Saved entries:

/-- The placeholder bits are 0 (R102). -/
theorem placeContent_parity (n p q : Nat) (content : Bits) (hq : q < n) (h : isParityPos (p + q) = true) :
    (placeContent (List.range' p n) content)[q]? = some false := by
  induction n generalizing p q content with
  | zero => omega
  | succ n ih =>
    rw [List.range'_succ]
    cases q with
    | zero => simp at h; simp [placeContent, h]
    | succ q =>
      have h' : isParityPos (p + 1 + q) = true := by rw [show p + 1 + q = p + (q + 1) by omega]; exact h
      simp only [placeContent]
      split
      · simpa using ih (p + 1) q content (by omega) h'
      · split <;> simpa using ih (p + 1) q _ (by omega) h'

/-! ### How many content positions there are (00_scope.md R6) -/

/-- `log2` steps up exactly at the powers of two. -/
theorem log2_step (n : Nat) (hn : 2 ≤ n) :
    Nat.log2 n = Nat.log2 (n - 1) + if isParityPos n then 1 else 0 := by
  have h0 : n ≠ 0 := by omega
  have h1 : n - 1 ≠ 0 := by omega
  have a1 := Nat.log2_self_le h0
  have a2 : n < 2 ^ (Nat.log2 n + 1) := Nat.lt_log2_self
  split
  · rename_i h
    obtain rfl | ⟨k, rfl⟩ := (isParityPos_iff n).mp h
    · omega
    · cases k with
      | zero => omega
      | succ k =>
        rw [Nat.log2_two_pow]
        congr 1
        symm
        rw [Nat.log2_eq_iff h1]
        rw [pow_succ] at *
        have := Nat.two_pow_pos k
        omega
  · rename_i h
    have hne : ∀ k, n ≠ 2 ^ k := fun k hk => h ((isParityPos_iff n).mpr (.inr ⟨k, hk⟩))
    symm
    rw [Nat.add_zero, Nat.log2_eq_iff h1]
    have := hne (Nat.log2 n)
    omega

/-- The parity positions below `n` are 0 and `floor(log2(n - 1)) + 1` powers of two. -/
theorem parityPositions_length (n : Nat) (hn : 2 ≤ n) :
    ((List.range n).filter isParityPos).length = Nat.log2 (n - 1) + 2 := by
  induction n, hn using Nat.le_induction with
  | base => decide
  | succ n hn ih =>
    rw [List.range_succ, List.filter_append, List.length_append, ih, Nat.add_sub_cancel, log2_step n hn]
    by_cases h : isParityPos n = true <;> simp [h]

theorem Config.nBits_ge (cfg : Config) : 56 ≤ cfg.nBits := by
  have h := cfg.admitted.1
  unfold Sizing.dataBytesValid Sizing.contentBytes Sizing.contentBits headerBytes at h
  rw [show Config.nBits cfg = Sizing.nBits cfg.dataBytes from rfl]
  have hk : 1 ≤ Sizing.kPar cfg.dataBytes := by unfold Sizing.kPar; omega
  have h8 : Sizing.nBits cfg.dataBytes = 8 * cfg.dataBytes := rfl
  by_contra hlt
  have hle : cfg.dataBytes ≤ 6 := by omega
  have : ∀ n, n ≤ 6 → ¬ 1 ≤ (Sizing.nBits n - 1 - Sizing.kPar n) / 8 - 5 := by decide
  exact this _ hle h

/-- `CONTENT_BITS` is the number of content positions (R6, R54). -/
theorem contentPositions_length (cfg : Config) : (contentPositions cfg).length = cfg.contentBits := by
  have hn := Config.nBits_ge cfg
  have hp := parityPositions_length cfg.nBits (by omega)
  have hsum : ((List.range cfg.nBits).filter isParityPos).length +
      ((List.range cfg.nBits).filter fun p => !isParityPos p).length = cfg.nBits := by
    have := List.length_eq_length_filter_add (l := List.range cfg.nBits) isParityPos
    simp at this
    omega
  have hc : cfg.contentBits = cfg.nBits - 1 - (Nat.log2 (cfg.nBits - 1) + 1) := rfl
  unfold contentPositions
  omega

theorem contentPositions_range' (cfg : Config) :
    ((List.range' 0 cfg.nBits).filter fun q => !isParityPos q).length = cfg.contentBits := by
  rw [← List.range_eq_range']; exact contentPositions_length cfg

/-- Every position is below `2 ^ K_PAR` (R104). -/
theorem Config.nBits_le (cfg : Config) : cfg.nBits ≤ 2 ^ cfg.kPar := by
  have hn := Config.nBits_ge cfg
  have : cfg.nBits - 1 < 2 ^ (Nat.log2 (cfg.nBits - 1) + 1) := Nat.lt_log2_self
  have hk : cfg.kPar = Nat.log2 (cfg.nBits - 1) + 1 := rfl
  rw [hk]; omega

/-- Every group-parity position is a position of the codeword (R6). -/
theorem Config.two_pow_lt (cfg : Config) (k : Nat) (hk : k < cfg.kPar) : 2 ^ k < cfg.nBits := by
  have hn := Config.nBits_ge cfg
  have h1 := Nat.log2_self_le (n := cfg.nBits - 1) (by omega)
  have hkp : cfg.kPar = Nat.log2 (cfg.nBits - 1) + 1 := rfl
  have := Nat.pow_le_pow_right (n := 2) (by omega) (show k ≤ Nat.log2 (cfg.nBits - 1) by omega)
  omega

WHAT TO DO: Return, from the data, each line that has the word "with" in it.

COMPLETED EXERCISE:
  induction n generalizing p q content with
    cases q with
    · cases k with
  induction n, hn using Nat.le_induction with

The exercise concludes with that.